Penulis: M. Zainudin
blokBojonegoro.com - Di ruang-ruang kuliah, ada pemandangan yang hampir selalu sama ketika dosen menuliskan simbol-simbol matematika di papan tulis: sebagian mahasiswa menatap penuh konsentrasi, sebagian lagi mulai gelisah, bahkan tak jarang ada yang langsung kehilangan semangat. Rasa takut terhadap matematika seolah menjadi fenomena klasik yang terus berulang, dari bangku sekolah hingga perguruan tinggi. Pertanyaannya, mengapa hal ini begitu sulit hilang?

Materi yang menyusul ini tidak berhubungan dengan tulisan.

/-! ### The host's operations keep the invariant -/

theorem create_done {p : Params} {s : State} (h : create p = .done s) : p.Legal ∧ s = State.created p := by
  unfold create at h
  split at h
  · rename_i hlegal
    cases h
    exact ⟨hlegal, rfl⟩
  · cases h

/-- Putting an image that fits in memory into an engine that has not started keeps the invariant: the image adds only bytes below
MEMORY_SIZE, and `pc` is still 0, so no new fetch limit is below it. -/
theorem State.Inv.withImage {s : State} (h : s.Inv) (hs : s.status = .notStarted) {bytes : List Byte}
    (hroom : bytes.length ≤ s.params.memorySize) : (s.withImage bytes).Inv where
  paramsLegal := h.paramsLegal
  memCanonical := Memory.wf_writeBytes bytes h.memCanonical 0
  memInside := fun c hc => by
    rcases Memory.mem_writeBytes hc with ⟨-, hlt⟩ | hold
    · rw [Nat.zero_add] at hlt
      exact Nat.lt_of_lt_of_le hlt hroom
    · exact h.memInside c hold
  fetchInside := by
    rw [State.withImage_fetchLimit]
    split
    · exact hroom
    · exact h.fetchInside
  fetchWhole := fun (hm : s.params.fetchMode = .memory) => by simpa [hm] using h.fetchWhole hm
  pcInside := by
    obtain ⟨hpc, -, -⟩ := h.fresh hs
    simp [hpc]
  countInside := h.countInside
  countRunning := h.countRunning
  pcAtLeast := h.pcAtLeast
  pcAtMost := h.pcAtMost
  fresh := h.fresh
  unloaded := by simp

/-! ### The first fetch of a loaded image (R40, R183) -/

/-- An engine at `pc` 0 with its image within the fetch limit fetches what the image begins with. -/
theorem decode_window_withImage {s : State} {bytes : List Byte} {i : Instr} {n : Nat} (hd : decode bytes = .ok (i, n))
    (hpc : s.pc = 0) (hlimit : bytes.length ≤ (s.withImage bytes).fetchLimit) :
    decode (s.withImage bytes).window = .ok (i, n) := by
  obtain ⟨-, hn⟩ := decode_ok_size hd
  rw [State.window_eq_take, decode_take_six, State.withImage_pc, hpc, Nat.sub_zero]
  refine decode_eq_of_take_eq hd ?_
  calc ((s.withImage bytes).mem.readBytes 0 (s.withImage bytes).fetchLimit).take n
      = (s.withImage bytes).mem.readBytes 0 n := by rw [Memory.take_readBytes, Nat.min_eq_left (hn.trans hlimit)]
    _ = ((s.withImage bytes).mem.readBytes 0 bytes.length).take n := by rw [Memory.take_readBytes, Nat.min_eq_left hn]
    _ = bytes.take n := by rw [State.withImage_mem, Memory.readBytes_writeBytes]

/-- The image of a program decodes to the program's first instruction (R61). -/
theorem decode_encodeImage_cons (i : Instr) (rest : List Instr) :
    decode (encodeImage (i :: rest)) = .ok (i, (encode i).length) :=
  decode_encode_append i (encodeImage rest)

end Sys2Proof.Machine
end

section
/-! The claims of spec/70_reset_and_hazards.md, each from the lemmas above. -/

namespace Sys2Proof.Proofs

open Sys2Proof.Machine

/-- Settles O42: a load and a start are admitted in NotStarted only, and a run is a start and steps. -/
theorem hostOperationsKeepTheInvariant : Obligations.HostOperationsKeepTheInvariant := by
  refine ⟨fun p s hcreate => ?_, fun bytes s t h hload => ?_, fun s h hs => h.start hs, fun s r h hrun => ?_⟩
  · obtain ⟨hlegal, rfl⟩ := create_done hcreate
    exact State.created_inv hlegal
  · obtain ⟨hs, -, hroom, rfl⟩ := load_done hload
    exact h.withImage hs hroom
  · obtain ⟨hs, hfinal, -, -⟩ := run_done hrun
    exact hfinal ▸ drive_inv (h.start hs) _

/-- Settles O46: a new engine admits a load, which reads back as the image over memory all zero and sets the bit that a second
load is refused for. -/
theorem loadCopiesTheImage : Obligations.LoadCopiesTheImage := by
  intro p bytes
  have hload := load_of_admitted (s := State.created p) rfl rfl bytes
  refine ⟨fun hlarge => hload.trans (if_pos hlarge), fun hroom => ⟨(State.created p).withImage bytes,
    hload.trans (if_neg (Nat.not_lt.mpr hroom)), fun k b hk => ?_, fun a ha => ?_, fun r => State.created_readReg r p,
    rfl, rfl, rfl, State.created_withImage_fetchLimit p bytes, load_of_loaded rfl⟩⟩
  · rw [State.withImage_mem_read, List.getD_eq_getElem?_getD, hk, Option.getD_some]
  · rw [State.withImage_mem_read, List.getD_eq_default _ _ ha]
    exact Memory.read_nil a

/-- Settles O47: the loaded image lies below the fetch limit from address 0, where `pc` is, and begins with the wire form of the
first instruction. -/
theorem firstInstructionIsAtAddressZero : Obligations.FirstInstructionIsAtAddressZero := by
  intro p i rest s hload
  obtain ⟨-, -, hroom, rfl⟩ := load_done hload
  obtain ⟨himage, hmemory⟩ := State.created_withImage_fetchLimit_bounds hroom
  exact step_decode_ok (State.start_status _) hmemory
    (decode_window_withImage (decode_encodeImage_cons i rest) rfl himage)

Sebagian besar rasa takut itu berakar dari pengalaman masa lalu. Matematika sering diajarkan dengan cara yang kaku, penuh hafalan rumus, tanpa dikaitkan dengan kehidupan nyata. Alih-alih melihat keindahan logika di balik angka, banyak mahasiswa hanya mengingat perasaan tertekan saat ujian, coretan merah di kertas jawaban, atau teguran ketika salah mengerjakan soal sederhana. Trauma kecil ini lama-lama menjadi bayangan besar yang membuat matematika dipandang sebagai momok.
Di sisi lain, matematika memang menuntut kesabaran. Ia tidak bisa dikuasai dalam sekali baca, melainkan harus disentuh berulang kali dengan latihan dan pemahaman mendalam. Sayangnya, budaya instan yang semakin mengakar di kalangan mahasiswa membuat proses belajar yang membutuhkan ketekunan ini sering dianggap membebani. Saat jawaban tak kunjung ditemukan, frustrasi pun muncul dan ketakutan semakin menguat.

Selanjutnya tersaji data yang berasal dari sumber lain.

-- ==== Sys2Proof/Machine/State.lean ====
section
/-! DEFINITION. The state of one K9 module: every piece of state the spec gives the machine, as plain data, and the state
right after module reset. The executing agent is the focus: chunk context `x` of strand `st`; every other strand stands in
`parked`, every other chunk context of the focus strand in `st.fork`. INVENTORY.md lists each field with its rule. -/

namespace Sys2Proof.Machine

/-- Why the machine stops. -/
inductive Fault where
  /-- Raised by `step` alone, when the module has stopped under R403 (hub die error) or R441 (hub or store sensor at trip)
  and no module reset is next in the input list. Safe: the spec gives a stopped module no further step. -/
  | moduleStopped
  deriving DecidableEq, Repr

/-- Why an instruction has no meaning in the model. -/
inductive Refusal where
  /-- Raised by `exec` for an instruction the model does not give a meaning. Safe: the machine stops where the hardware runs. -/
  | notModelled (mnemonic : String)
  deriving DecidableEq, Repr

/-! ## Chunk contexts -/

/-- A trap with its record (R392 to R394). -/
structure TrapRec where
  cause : BitVec 8
  akind : BitVec 2 := 0
  pc : BitVec 54
  tval : Word := 0
  telem : Word := 0
  tstride : Word := 0
  tremain : Word := 0
  deriving DecidableEq, Repr

/-- One 8-byte word of a chunk's versions (R109, R110): `word` is its physical address over 8. `src` names the chunk, and the
count of that chunk's stores, from which the exposed read took its value; none for the committed value. -/
structure Version where
  word : Nat
  data : Word
  exposed : Bool
  src : Option (Nat × Nat)
  written : Bool
  wseq : Nat
  deriving DecidableEq, Repr

/-- One partial value of a merge region (R121): region, virtual and physical address of the element, its page's vcache, value. -/
structure Partial where
  region : Nat
  va : Nat
  pa : Nat
  vc : Nat
  value : Word
  deriving DecidableEq, Repr

/-- An inline loop (R131): the FORK address, the ENDI address once known, the iteration count, the columns (0 for FORK) and
the current index. -/
structure Inline where
  forkPc : BitVec 54
  endiPc : Option (BitVec 54)
  count : Nat
  cols : Nat
  index : Nat
  deriving DecidableEq, Repr

/-- Which loop the JOIN that must stand at pc ends (R129, R131). -/
inductive JoinKind where
  | outer
  | inline
  deriving DecidableEq, Repr

/-- What a chunk context is doing (R99, R116): running a chunk, holding a finished one until it commits, or free. -/
inductive CtxPhase where
  | running
  | finished
  | idle
  deriving DecidableEq, Repr

/-- The outcome of the fabric request that the instruction at pc waits for (R358, R362). -/
inductive Reply where
  /-- Sent, not answered: request number. -/
  | waiting (id : Nat)
  /-- Answered with these bytes. -/
  | data (bytes : List Byte)
  /-- Answered with poison. -/
  | poison
  /-- No response, or the endpoint is unreachable (R360). -/
  | failed
  deriving DecidableEq, Repr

Padahal, matematika sejatinya adalah bahasa logika yang membentuk cara berpikir kritis. Ia mengajarkan bagaimana menyusun argumen secara runtut, menganalisis masalah, hingga menemukan solusi dengan dasar yang kuat. Jika dilihat lebih dekat, matematika bukan sekadar angka yang membingungkan, melainkan cermin bagaimana dunia bekerja secara teratur. Persamaan diferensial yang rumit, misalnya, pada dasarnya hanya berusaha menjelaskan fenomena sehari-hari: pergerakan populasi, laju pertumbuhan tanaman, atau dinamika sebuah sistem.

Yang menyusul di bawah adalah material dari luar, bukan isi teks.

/-- A line is allocated in the current plat, in pending fill, with every sector; nothing where no way can take it. -/
def State.allocate (s : State) (id : Nat) (p : Option Plat) (line : Nat) (write stream : Bool) : State :=
  match (s.freeWay p line).orElse (fun _ => s.victimWay p line) with
  | none => s
  | some w =>
    let t := s.clearWay p line w
    let new := ((sectorsUnder p line).filter (fun l => (t.cline? (.vcache id) l).isNone)).map (fun l =>
      ({ holder := .vcache id, line := l, state := .pendingFill, current := true, way := w, probe := none, age := t.ageFor stream
         want := write && l == line } : CLine))
    { t with cache := { t.cache with lines := t.cache.lines ++ new, uses := t.cache.uses + 1 } }

/-- A line of the draining plat that an access hits moves to the current one, over a victim where none is free; one of another line
size is written back instead, and is then a miss. -/
def State.promote (s : State) (v : Vcache) (c : CLine) : State :=
  match v.current with
  | none => s
  | some p =>
    let same := match v.draining with | some q => q.line == p.line | none => true
    if !same then s.evictAll (s.sameLine c)
    else match (s.freeWay (some p) c.line).orElse (fun _ => s.victimWay (some p) c.line) with
      | none => s.evictAll (s.sameLine c)
      | some w => ((s.clearWay (some p) c.line w).moveLine c w).countDrain v.id true

/-- A hit counts as a use: with LRU and without streaming the line becomes the last to leave. -/
def State.useLine (s : State) (c : CLine) (fifo stream : Bool) : State :=
  let t := { s with cache := { s.cache with uses := s.cache.uses + 1 } }
  if fifo && !stream then t
  else t.mapLines (fun q => some (if t.sameLine c q then { q with age := if stream then 0 else t.cache.uses } else q))

/-- A write hit of a line that is not owned waits for the grant; a line that is owned becomes dirty. -/
def State.dirtyHit (s : State) (c : CLine) : State :=
  if owns c.state then s.setLine { c with state := .modified }
  else if c.state = .shared then s.setLine { c with state := .pendingFill, want := true }
  else if c.state = .pendingFill then s.setLine { c with want := true }
  else s

/-- What a hit leaves, by write policy (R260). -/
def State.policyHit (s : State) (policy : Nat) (c : CLine) (write : Bool) : State :=
  if !write then s
  else if policy = 2 then s.evictAll (s.sameLine c)
  else if policy = 1 ∨ policy = 3 then s
  else s.dirtyHit c

/-- An access of vcache `id` to a line: a hit in the current plat, a hit in the draining one, which moves first, or a miss, which
allocates as the policy says. -/
def State.vcAccess (s : State) (id line : Nat) (write : Bool) (hint : Hint) : State :=
  let v := s.vcache? id
  let p := v.bind (·.current)
  if id = 0 ∨ (1 < id ∧ p.isNone) then s
  else
    let policy := match p with | some p => p.policy | none => 0
    let stream := policy == 4 || (hint == .strm && policy != 3 && policy != 2)
    let fifo := match p with | some p => p.repl | none => false
    let t : State := match v, s.cline? (.vcache id) line with
      | some v, some c => if c.current || c.state == .evictPending then s else s.promote v c
      | _, _ => s
    match t.cline? (.vcache id) line with
    | some c =>
      if c.state = .evictPending then t
      else ((t.countBank 1 id none).useLine c fifo stream).policyHit policy c write
    | none =>
      let t := t.countBank 2 id none
      if t.bare id (line * 64) || (write && (policy == 1 || policy == 2 || policy == 3)) then t
      else t.allocate id p line write stream

/-- A copy in an L1, at the host or in a shelf as an access leaves it: a miss is in pending fill. -/
def State.copyAccess (s : State) (a : Agent) (line : Nat) (write : Bool) : State :=
  match s.cline? a line with
  | some c => if write then s.dirtyHit c else s
  | none =>
    let c : CLine := { holder := a, line := line, state := .pendingFill, current := true, way := 0, probe := none, want := write }
    { s with cache := { s.cache with lines := s.cache.lines ++ [c] } }

/-- The agent's copy as its request leaves it. -/
def State.dirCopy (s : State) (a : Agent) (line : Nat) (write : Bool) (hint : Hint) : State :=
  match a with
  | .vcache id => s.vcAccess id line write hint
  | .engine _ => s
  | .fabric => s
  | a => s.copyAccess a line write

/-- The sectors that an access of a vcache has newly put in pending fill: `t` after it, `s` before. -/
def State.newFills (s t : State) (a : Agent) (line : Nat) : List Nat :=
  let new (c : CLine) : Bool := c.holder == a && c.state == .pendingFill && (s.cline? a c.line).isNone
  match t.cline? a line with
  | none => []
  | some c => ((t.sectorsOf c).filter new).map (·.line)

/-- The hint of an access acts on lines that are held (R209): under .STRM they leave the shared cache first and do not stay in the
core's L1, under .KEEP they leave last. -/
def State.hintLine (s : State) (core vc line : Nat) (hint : Hint) : State :=
  if hint == .none || vc == 0 || s.policy vc == 2 || s.policy vc == 3 then s
  else
    let t := match s.cline? (.vcache vc) line with
      | some c => s.useLine c false (hint == .strm)
      | none => s
    if hint == .strm then t.evictAll (fun c => c.holder == .l1 core && c.line == line) else t

/-! ## Owning a line (R269, R294) -/

/-- The directory probes the holders of these copies (R329), whose answers go back to it. -/
def State.sendProbes (s : State) (cs : List CLine) : State :=
  { s with net := cs.foldl (fun n c => n.send 0 (c.die s) { cls := .probe, follow := [{ dst := 0, cls := .reply }] }) s.net }

/-- The copies that `sel` picks are recalled, with the other sectors of their lines: dirty data goes home (R266). A read-only vcache
takes no probe, and the host is asked apart. -/
def State.recall (s : State) (sel : CLine → Bool) : State :=
  let cs := s.cache.lines.filter (fun c => sel c && c.holder != .host && !s.unsnooped c.holder && c.state != .evictPending)
  (cs.flatMap s.sectorsOf).foldl State.evictLine (s.sendProbes cs)

/-- Every copy of a line but read-only ones, and those that `a` has, is recalled. -/
def State.recallFrom (s : State) (a : Option Agent) (line : Nat) : State :=
  s.recall (fun c => c.line == line && some c.holder != a)

/-- A core takes a line with ownership, and writes it (R294). -/
def State.takeLine (s : State) (core line : Nat) : State :=
  let t := s.recallFrom (some (.l1 core)) line
  match t.cline? (.l1 core) line with
  | some c => t.setLine { c with state := .modified, probe := none, want := false }
  | none =>
    let c : CLine := { holder := .l1 core, line := line, state := .modified, current := true, way := 0, probe := none }
    { t with cache := { t.cache with lines := t.cache.lines ++ [c] } }

/-! ## The host (R385) -/

/-- Lines of an access that the host may hold: for a write in any state, for a read other than shared (R385). -/
def State.hostLines (s : State) (write : Bool) (pa n : Nat) : List Nat :=
  (linesOf pa n).filter (fun l => s.cache.lines.any (fun c =>
    c.line == l && c.holder == .host && (write || c.state != .shared)))

/-- The directory asks the host for lines, each once (R385). -/
def State.askHost (s : State) (write : Bool) (owner : StrandId) (ls : List Nat) : State :=
  let new := ls.filter (fun l => !s.cache.backInv.any (fun b => b.line == l))
  let asks := new.map (fun l => ({ line := l, write := write, owner := owner, answered := false } : BackInv))
  { s with cache := { s.cache with backInv := s.cache.backInv ++ asks } }

/-! ## Regions of the directory (R342, R343) -/

def State.regionFor (s : State) (line : Nat) : Option DirRegion :=
  s.cache.dir.find? (fun r => decide (r.base ≤ line) && decide (line < r.base + r.size))

/-- An access by an agent that the entry does not list conflicts when it writes, or reads a line that another holder owns. -/
def State.conflicts (s : State) (r : DirRegion) (a : Agent) (line : Nat) (write : Bool) : Bool :=
  !r.holders.contains a &&
    (write || s.cache.lines.any (fun c => c.line == line && c.holder != a && owns c.state))

/-- Halve the part that holds the line, down to one line; the holders stand under both halves. -/
def splitTo (line now : Nat) : Nat → DirRegion → List DirRegion
  | 0, r => [r]
  | n + 1, r =>
    if r.size ≤ 1 then [{ r with conflictAt := now }]
    else
      let h := r.size / 2
      let lo : DirRegion := { r with size := h, conflictAt := now }
      let hi : DirRegion := { r with base := r.base + h, size := h, conflictAt := now }
      if line < r.base + h then splitTo line now n lo ++ [hi] else lo :: splitTo line now n hi

/-- Every holder gives up the lines of a page, dirty data going home; the host is asked for those it holds (R343, R289). -/
def State.emptyPage (s : State) (page : Nat) : State :=
  let mine (c : CLine) : Bool := c.line / 1024 == page
  let host := (s.cache.lines.filter (fun c => mine c && c.holder == .host)).map (·.line)
  ((s.evictAll (fun c => mine c && c.holder != .host)).askHost true 0 host)

/-- The least recently used entry of another page goes: its page's lines leave their holders (R343). -/
def State.dirEvict (s : State) (page : Nat) : State :=
  match s.cache.dir.filter (fun r => r.base / 1024 != page) with
  | [] => s
  | r :: rs =>
    let v := rs.foldl (fun m q => if q.used < m.used then q else m) r
    let t := s.emptyPage (v.base / 1024)
    { t with cache := { t.cache with dir := (t.cache.dir.filter (· != v)).map (fun q =>
        if q.base / 1024 = v.base / 1024 then { q with holders := q.holders.filter (· == .host) } else q) } }

/-- Room for n more entries (R343). -/
def State.dirRoom (s : State) (page n : Nat) : State :=
  (List.range n).foldl (fun s _ => if s.cache.dir.length + n ≤ 4194304 then s else s.dirEvict page) s

/-- The largest aligned part of a page that holds the line and overlaps no entry. -/
def State.freshRegion (s : State) (line : Nat) : Nat → DirRegion
  | 0 => { base := line, size := 1, holders := [], conflictAt := s.time, used := s.time }
  | k + 1 =>
    let n := 2 ^ (k + 1)
    let b := line / n * n
    if s.cache.dir.any (fun r => decide (r.base < b + n) && decide (b < r.base + r.size)) then s.freshRegion line k
    else { base := b, size := n, holders := [], conflictAt := s.time, used := s.time }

Rasa takut terhadap matematika tidak sepenuhnya salah mahasiswa. Sistem pendidikan yang masih menekankan hasil ketimbang proses turut memperkuat ketakutan itu. Banyak yang lebih sibuk mengejar nilai akhir ketimbang menikmati proses memahami. Dalam suasana seperti ini, matematika semakin terasa sebagai beban, bukan sebagai sahabat yang membuka jendela pengetahuan.
Namun, selalu ada jalan untuk mengurangi rasa takut itu. Kuncinya adalah mengubah cara pandang. Ketika mahasiswa mulai melihat bahwa matematika hadir di setiap aspek kehidupan dari teknologi yang mereka gunakan, algoritma media sosial yang mereka nikmati, hingga pola keuangan yang mereka kelola maka matematika tak lagi terasa asing. Ia justru menjadi teman yang membantu memahami dunia dengan lebih dalam.
Pada akhirnya, matematika bukanlah monster yang menakutkan, melainkan sebuah seni berpikir yang menunggu untuk diapresiasi. Jika saja mahasiswa diajak untuk merasakan keindahannya, bukan sekadar menaklukkan rumus, mungkin rasa takut itu akan berganti menjadi rasa ingin tahu. Dan siapa tahu, suatu saat nanti, matematika bukan lagi menjadi mata kuliah yang ditakuti, melainkan ruang belajar yang dinanti.
*Dosen IKIP PGRI Bojonegoro.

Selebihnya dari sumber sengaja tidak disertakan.